There's simply not enough space for all those dominoes. *_*
Why? 31 dominoes, 62 squares
need explain thx
Ok, this is gonna be crappiest explanation ever since I'm in hurry to sleep. :)
I just stared at the chessboard and if you cut pieces from those corners, it'll make two 8 squares lines just 7 squares lines and you need AT LEAST 8 squares per line if you wanna place 4 dominoes on that line ( I assume they won't need to be on upright position since there would be plenty of space otherwise).
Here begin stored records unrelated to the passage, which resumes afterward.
/-- The symbol that lane `i` plays in vector `j` of an op (R129). -/
def cellSym (cum : Bytes) (o : CumOp) (j i : Nat) : Nat :=
  let c := cellOf cum o.tmpl j i
  let lane := fld cum (cumTmpl cum o.tmpl + 8 + 2 * i) 2
  let n := bits c 8 2
  if c % 4 = 0 then bits c 15 12
  else if c % 4 = 1 then (if bit (opAddr o) n then bits lane 7 4 else bits lane 3 0)
  else if c % 4 = 2 then (if bit o.data n then bits lane 7 4 else bits lane 3 0)
  else if bit o.data n then bits lane 15 12 else bits lane 11 8

/-- The lane a channel names (R122). -/
def laneOf (cum : Bytes) (ch : Nat) : Nat := bits (cumMap cum ch) 6 1

/-- The symbol a channel of slot `d` plays at vector `v` of a run (R43, R45, R130). -/
def symAt (s : State) (d ch v : Nat) (r : Run) : Nat :=
  let p := (getDom s d).payload
  if handed (cumImage s p) r.cum ch then
    match opAt s (ch / 32) v with
    | some o => cellSym (cumImage s p) o (v - o.v) (laneOf (cumImage s p) ch)
    | none => 0
  else runSym (strImage s p) r ch v

/-! ### Playing a vector -/

/-- Whether the queue of a channel lacks vector `v` because its engine met a machine check (R90). -/
def lacks (x : Dom) (ch v : Nat) : Bool := x.missing.any (fun m => m.1 = ch ∧ m.2 ≤ v)

/-- One pin of vector `v`: what it plays. A pin whose queue is empty after a machine check plays its starve waveform
(R90). -/
def pinAt (s : State) (d v ch : Nat) : PlayedPin :=
  let x := getDom s d
  let p := x.payload
  let k := jobSiteOf p ch
  let quiet : PlayedPin := { ch := ch, site := k, sym := 0, tset := (getPin s ch).tset, cmp := 2, masked := false,
                             starve := false, parked := false }
  let e := timStarve (timImage s p) ch
  let starved := if e % 4 = 2 then { quiet with starve := true, sym := bits e 7 4, tset := bits e 15 8 }
    else { quiet with starve := true }
  match roleAt s d k v with
  | .park => { quiet with parked := true }
  | .starve _ => starved
  | .play =>
    match runAt (getFlow s d (flowIx p k)) v with
    | some r => if r.starve ∨ lacks x ch v ∨ (getFlow s d (flowIx p k)).pushed ≤ v then starved else { quiet with
        sym := symAt s d ch v r, tset := r.tset, cmp := r.cmp
        masked := r.mask ≠ 0 && bit (progMask (seqImage s p) (r.mask - 1)) ch }
    | none => starved

/-- The edges a pin of vector `v` asks for: none where it is parked or holds (R157). -/
def askEdges (s : State) (d v : Nat) (q : PlayedPin) : List Edge :=
  let tim := timImage s (getDom s d).payload
  if q.parked ∨ (q.starve ∧ timStarve tim q.ch % 4 ≠ 2) then [] else edgesOf tim q.ch q.tset q.sym v

/-- Bring a pin to vector `v` before its edges are checked: a pin that parks, or begins its starve waveform, loses the
edges placed from T_v on; edges that no later edge can meet are forgotten (R154, R157). -/
def enterVector (s : State) (d v : Nat) (q : PlayedPin) : State :=
  let tim := timImage s (getDom s d).payload
  let t : Int := ((v * timPeriod tim : Nat) : Int)
  let p := getPin s q.ch
  if q.parked then setPin s q.ch (parkAt s q.ch t p)
  else
    let p := match roleAt s d q.site v with
      | .starve w => if w = v then starveAt s tim q.ch t p else p
      | .play => if q.starve ∧ ((getFlow s d (flowIx (getDom s d).payload q.site)).pushed = v ∨ (q.ch, v) ∈ (getDom s d).missing)
          then starveAt s tim q.ch t p else p
      | .park => p
    setPin s q.ch p

/-- The lowest channel of a vector whose edges break R152, with the two edges. Where several pins or edges of a vector
conflict, the first conflict found on the lowest channel is the one recorded and counted: the manual names none (DESIGN
CHOICE). -/
def conflictAt (s : State) (d v : Nat) (qs : List PlayedPin) : Option (Nat × EdgeName × EdgeName) :=
  qs.findSome? (fun q => (conflict (getPin s q.ch).edges (askEdges s d v q)).map (fun c => (q.ch, c)))

/-- Record a separation conflict (R162). -/
def recordConflict (s : State) (d w : Nat) (c : Nat × EdgeName × EdgeName) : State :=
  let s0 := s
  let s := regBump s Reg.halSepCount 0 16 1
  let s := if regField s Reg.halSepStat 31 1 = 1 then regPut s Reg.halSepStat 30 1 1
    else
      let word := c.1 % 256 + edgeIx c.2.1 * 256 + edgeIx c.2.2 * 2048 + d * 16384 + 2 ^ 31 +
        regField s Reg.halSepStat 30 1 * 2 ^ 30
      regSet (regSet (regSet s Reg.halSepStat (BitVec.ofNat 32 word)) Reg.halSepVecLo (BitVec.ofNat 32 w))
        Reg.halSepVecHi (BitVec.ofNat 32 (w / 2 ^ 32 % 65536))
  noteUndo s0 s d [Reg.halSepCount, Reg.halSepStat, Reg.halSepVecLo, Reg.halSepVecHi]

/-- A job that has ended by a job error of this ECLK parks from vector `w`, which it cannot play, if not from an earlier one
(R73, R92). -/
def parkFrom (s : State) (d w : Nat) : State :=
  let x := getDom s d
  setDom s d { x with ended := x.ended.map (fun e =>
    if e.status = 7 ∧ x.endClock = clock x + 1 ∧ 2 ≤ x.endRank then { e with endVector := min e.endVector w } else e) }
So, if there's just 7 squares on one line, you can only place 3 dominoes on those line and there will be uneven squares on both ends unused. If you just look at the chessboard, you can see that those sawed off boards makes their former "side-squares" uneven and there has to be even amount for each line if you wanna place there dominoes so that every single square wuill be filled and even if ONE square will be unfilled, the answer will be zero in this puzzle. So, there's only space for...29squaresDOMINOES?
edit: silly typos of tiredness
So to summarize what Mik said: There's just no way you can fit them on the board due to its shape.
Why did the chicken cross the road?
To go to the chicken bordello?
Correct. (no really)
Your turn. :skull7:
How many zeros are there at the end of 100! ?
Infinate!
Cos there's the decimal thingy...
100,000000000000000000000000000000000000000000000000000000000000000000000000000000000000000000000000 000000000000000000000000000000000000000000000000000000000000000000000000000000000etc.